Indonesia Sebagai Negara Agraris

Indonesia merupakan negara agraris yang kaya akan berbagai sumber daya alam hayati, termasuk berbagai jenis flora dengan berbagai keunikan dan keanekaragamannya, sehingga Indonesia dinyatakan sebagai salah satu negara di dunia dengan mega-biodiversity. Indonesia dengan luas daratan yang hanya 1,3% dari keseluruhan permukaan bumi, kaya dengan berbagai spesies flora. Sebagai contoh, Indonesia memiliki sekitar 27.500 spesies tumbuhan berbunga, atau lebih dari 10% dari tumbuhan berbunga  di dunia (Ditjen Perlindungan Hutan dan Konservasi Alam, 2001). Berbagai jenis tumbuhan telah memberikan sumbangan sebagai bahan obat-obatan, sumber bahan pangan, bahan baku industri dan berbagai keperluan lainnya.

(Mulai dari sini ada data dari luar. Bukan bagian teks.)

-- ==== Sys2Proof/Machine/Partitions.lean ====
section
/-!
DEFINITION. Machine/Partitions.lean: partition configuration, lock, states and wipe (13 R413-R419, R434, R443-R445).
-/
set_option cleanup.letToHave false
namespace Sys2Proof.Machine

open Sys2Proof

/-- A partition command: its argument, and the state it starts from, ST_PARTITION_STATE otherwise. -/
def onPartition (c : Cmd) (from_ : List Nat) (k : Nat → State → Res) (s : State) : Res :=
  let n := c.arg 0 1
  need (c.argsOk [(0, 1)] && decide (c.dlen = 0) && decide (n < 16)) .invalidField <|
  need (from_.contains (s.pstate n)) .partitionState <| k n s

/-- Leave UNCONFIGURED's traces (R415, 16 R516): banks at reset values, the partition's bit of every expert mask cleared. -/
def clearPartition (n : Nat) (s : State) : State :=
  let s := resetBanks n s
  pageMap.foldl (fun s p =>
    let m := s.getF (Reg.blkExpertUnlockMaskPart p.slot)
    if bit m n then
      let s := s.setF (Reg.blkExpertUnlockMaskPart p.slot) (clrBit m n)
      logEv .mgcExpertUnlock pMgc 0xFF [p.slot, clrBit m n, s.getF (Reg.blkExpertUnlockMaskOper p.slot)] s
    else s) s

def execPartitionConfigure (c : Cmd) (s : State) : Host.Outcome State Fault Refusal :=
  .next (hostCmd 0x0701 c (onPartition c [psUnconfigured] fun n s => .done (setPstate n psConfigured s) {}) s)

def execPartitionRelease (c : Cmd) (s : State) : Host.Outcome State Fault Refusal :=
  .next (hostCmd 0x0702 c (onPartition c [psConfigured] fun n s => .done (clearPartition n (setPstate n psUnconfigured s)) {}) s)

-- PARTITION_LOCK (R414)

/-- Partitions other than n that are LOCKED or in a later state. -/
def lockedOthers (s : State) (n : Nat) : List Nat := (List.range 16).filter fun m => m != n && decide (psLocked ≤ s.pstate m)

/-- Whether array i stands in a partition's ARRAYS. -/
def ownsArray (s : State) (n i : Nat) : Bool :=
  if i < 64 then bit (s.getF (Reg.mgcPbArrays0 n)) i else bit (s.getF (Reg.mgcPbArrays1 n)) (i - 64)

/-- Units of a partition's extent in a tier; for T0 of each of its 8 parts. -/
def extentUnits (s : State) (n k : Nat) : Nat := s.getF (Reg.mgcPbExtentPage4k n k) + s.getF (Reg.mgcPbExtentDirect4k n k)

/-- Units of the tag area behind it (R428). -/
def tagUnits (s : State) (n k : Nat) : Nat := if k = 0 ∨ s.isProtected n = false then 0 else cdiv (extentUnits s n k) 64

/-- First unit and units, tag area included, of a partition's extent. -/
def extentSpan (s : State) (n k : Nat) : Nat × Nat := (s.getF (Reg.mgcPbExtentBase4k n k), extentUnits s n k + tagUnits s n k)

/-- Two spans share a unit. -/
def spansMeet (a b : Nat × Nat) : Bool := decide (0 < a.2) && decide (0 < b.2) && decide (a.1 < b.1 + b.2) && decide (b.1 < a.1 + a.2)

/-- Check 5 for one tier: within the tier's capacity, a T0 part at or below stack offset 47 GiB. -/
def extentFits (s : State) (n k : Nat) : Bool :=
  let e := extentSpan s n k
  let top := e.1 + e.2
  if k = 0 then decide (top ≤ 47 * 2 ^ 18) && decide (7 * stackUnits + top ≤ s.getF (Reg.tmgTierCapSize4k 0))
  else decide (top ≤ s.getF (Reg.tmgTierCapSize4k k))

/-- The ranges of check 6, with the sizes of their tables: sessions, connections, regions, groups. -/
def idRanges (s : State) (n : Nat) : List ((Nat × Nat) × Nat) :=
  [((s.getF (Reg.mgcPbSessionsBase n), s.getF (Reg.mgcPbSessionsCount n)), 4194304), ((s.getF (Reg.mgcPbConnBase n), s.getF (Reg.mgcPbConnCount n)), 1048576),
   ((s.getF (Reg.mgcPbRegionBase n), s.getF (Reg.mgcPbRegionCount n)), 65536), ((s.getF (Reg.mgcPbGroupBase n), s.getF (Reg.mgcPbGroupCount n)), 4096)]

/-- Sum of a field over a list of partitions. -/
def sumOver (s : State) (l : List Nat) (f : Nat → Fld) : Nat := (l.map fun m => s.getF (f m)).sum

/-- Check 7: revive rates (02 R76), connection ranges (10 R321), work-request quotas. -/
def budgetsOk (s : State) (l : List Nat) : Bool :=
  decide (sumOver s l Reg.ssqPbWeirRateT1 ≤ 1070) && decide (sumOver s l Reg.ssqPbWeirRateT2 ≤ 230) && decide (sumOver s l Reg.ssqPbWeirRateT3 ≤ 200) &&
  decide (sumOver s l Reg.mgcPbConnCount ≤ if s.flag Reg.xfeSpillEn then 1048576 else 16384) &&
  decide (sumOver s (l.filter s.isProtected) Reg.mgcPbConnCount ≤ 12288) && decide (sumOver s l Reg.mgcPbWrQuota ≤ 32768)

/-- Check 8 (11 R366): every TRUST entry names the partition's own number. -/
def peersOk (s : State) (n : Nat) : Bool :=
  (List.range 64).all fun i =>
    let v := s.getF (Reg.mgcPbPeer n i)
    !(bit v 63 && entryKind v == 1 && bits v 34 4 != n)

/-- The first check of R414 that fails, from check 2 on. -/
def lockCheck (s : State) (n : Nat) : Option Status :=
  let o := lockedOthers s n
  if s.sec.fuses.lifecycle ≠ 2 then some .lifecycle
  else if (arraysOf s n).isEmpty then some .invalidField
  else if o.any fun m => (List.range 80).any fun i => ownsArray s n i && ownsArray s m i then some .resourceOverlap
  else if !((List.range 4).all fun k => extentFits s n k && o.all fun m => !spansMeet (extentSpan s n k) (extentSpan s m k)) then some .resourceOverlap
  else if !((idRanges s n).all fun r => decide (r.1.1 + r.1.2 ≤ r.2)) then some .resourceOverlap
  else if o.any fun m => ((idRanges s n).zip (idRanges s m)).any fun r => spansMeet r.1.1 r.2.1 then some .resourceOverlap
  else if !budgetsOk s (n :: o) then some .budget
  else if !peersOk s n then some .invalidField
  else if s.flag (Reg.frcPbCtrlEn n) && !s.flag Reg.frcCapsuleStatArea then some .recorderFull
  else none

/-- What other blocks report of a partition's resources (R413). -/
def reportResources (n : Nat) (s : State) : State :=
  let s := (List.range 80).foldl (fun s i =>
    if ownsArray s n i then (s.setF (Reg.mxgArrayPartition (i / 20) (i % 20)) n).setF (Reg.mxgArrayOwned (i / 20) (i % 20)) 1 else s) s
  let s := (List.range 4).foldl (fun s k =>
    let parts := if k = 0 then 8 else 1
    (s.setF (Reg.tmgPbPage4k n k) (parts * s.getF (Reg.mgcPbExtentPage4k n k) - withdrawnOf s n k false)).setF (Reg.tmgPbDirect4k n k)
      (parts * s.getF (Reg.mgcPbExtentDirect4k n k) - withdrawnOf s n k true)) s
  let s := (s.setF (Reg.xfePbConnBase n) (s.getF (Reg.mgcPbConnBase n))).setF (Reg.xfePbConnCount n) (s.getF (Reg.mgcPbConnCount n))
  let s := (s.setF (Reg.xfePbRegionBase n) (s.getF (Reg.mgcPbRegionBase n))).setF (Reg.xfePbRegionCount n) (s.getF (Reg.mgcPbRegionCount n))
  let s := (s.setF (Reg.xfePbGroupBase n) (s.getF (Reg.mgcPbGroupBase n))).setF (Reg.xfePbGroupCount n) (s.getF (Reg.mgcPbGroupCount n))
  s.setF (Reg.xfePbWrQuota n) (s.getF (Reg.mgcPbWrQuota n))

/-- CONFIG_MEAS of a partition (R419); a page without banks gives 1,024 zeros. -/
def configMeas (s : State) (n : Nat) : List Byte :=
  shake256 (leBytes 1 n ++ (pageMap.map fun p => bankBytes s p.slot n).flatten) 64

/-- PARTITION_LOCK: its checks, then CONFIG_MEAS, and a media key for a partition that is not protected (R415, R419, R434). -/
def partitionLock (c : Cmd) (s : State) : Res :=
  onPartition c [psConfigured] (fun n s =>
    match lockCheck s n with
    | some st => .fail st
    | none =>
      let s := reportResources n s
      let s := showBytes (Reg.secPbConfigMeas n) 8 (configMeas s n) s
      let s := if s.isProtected n then s
        else
          let (k, s) := s.freshBytes 64
          { s with sec := { s.sec with mediaKeys := tset s.sec.mediaKeys n k } }
      .done (setPstate n psLocked s) {}) s

def execPartitionLock (c : Cmd) (s : State) : Host.Outcome State Fault Refusal := .next (hostCmd 0x0703 c (partitionLock c) s)

-- Start, replay, drain (R415, R416)

/-- Both key slots of a protected partition are loaded. -/
def keysReady (s : State) (n : Nat) : Bool := !s.isProtected n || (s.flag (Reg.secPbKeysMemory n) && s.flag (Reg.secPbKeysFabric n))

def partitionStart (c : Cmd) (s : State) : Res :=
  onPartition c [psLocked] (fun n s => need (keysReady s n) .keyState (.done (setPstate n psActive s) {})) s

def execPartitionStart (c : Cmd) (s : State) : Host.Outcome State Fault Refusal := .next (hostCmd 0x0704 c (partitionStart c) s)

def replayBegin (c : Cmd) (s : State) : Res :=
  onPartition c [psLocked] (fun n s => need (keysReady s n) .keyState (.done (setPstate n psReplay s) {})) s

Sebagai negara agraris, Indonesia memiliki daratan seluas 181 juta hektar, dimana 86% merupakan lahan pertanian. Sektor pertanian merupakan penggerak utama pembangunan ekonomi nasional dan regional dengan kontribusinya terhadap pertumbuhan Produk Domestik Bruto (PDB) dan pendapatan dari ekspor, penyediaaan makanan dan bahan baku untuk industri, penciptaan kesempatan kerja dan peningkatan pendapatan masyarakat.

Menurut Badan Pusat Statistik (2006), dalam tahun 2005 PDB sektor pertanian secara umum (termasuk kehutanan dan perikanan) pada harga konstan tahun 2000 sebesar Rp. 254.391,3 miliyar. Ini terdiri dari tanaman pangan sebesar Rp. 125.757,5 milyar, non tanaman pangan sebesar Rp. 40.429,9 milyar, peternakan dan produknya sebesar Rp. 32.581,9 milyar, kehutanan sebesar Rp. 16.981,9 milyar dan perikanan Rp. 38.640,8 milyar.

Tingkat pertumbuhan PDB pada harga konstan tahun 2000 untuk sektor pertanian pada tahun 2005 adalah 2,49 persen, dan dalam tahun 2004 sebesar 3,26 persen. Persentase distribusi dari PDB pada harga bersangkutan pada tahun 2005 sebesar 13,40 persen dan dalam tahun 2004 sebesar 14,59 persen. Selama periode 2000-2003, rata-rata tingkat pertumbuhan PDB sektor pertanian sebesar 1,83 persen per tahun, lebih tinggi dari masa krisis (1998-1999) yang hanya 0,88 persen per tahun, dan periode sebelum krisis (1983-1997) sebesar 1,57 persen per tahun.

Di Indonesia  sektor pertanian merupakan sektor ekonomi yang menyerap tenaga kerja paling besar (sekitar 44,2 % dari seluruh tenaga kerja). Dengan total ekspor komoditas pertanian sebesar 22,8 juta ton atau senilai US$12,2 juta pada tahun 2005, Indonesia menduduki peringkat ke-20 negara eksportir terbesar komoditas pertanian di dunia. Berdasarkan produk Domestik Bruto (PDB) periode 2000-2005, sektor pertanian memiliki pangsa sebesar 14.9% (Direktorat Statistik Ekonomi dan Moneter, 2005).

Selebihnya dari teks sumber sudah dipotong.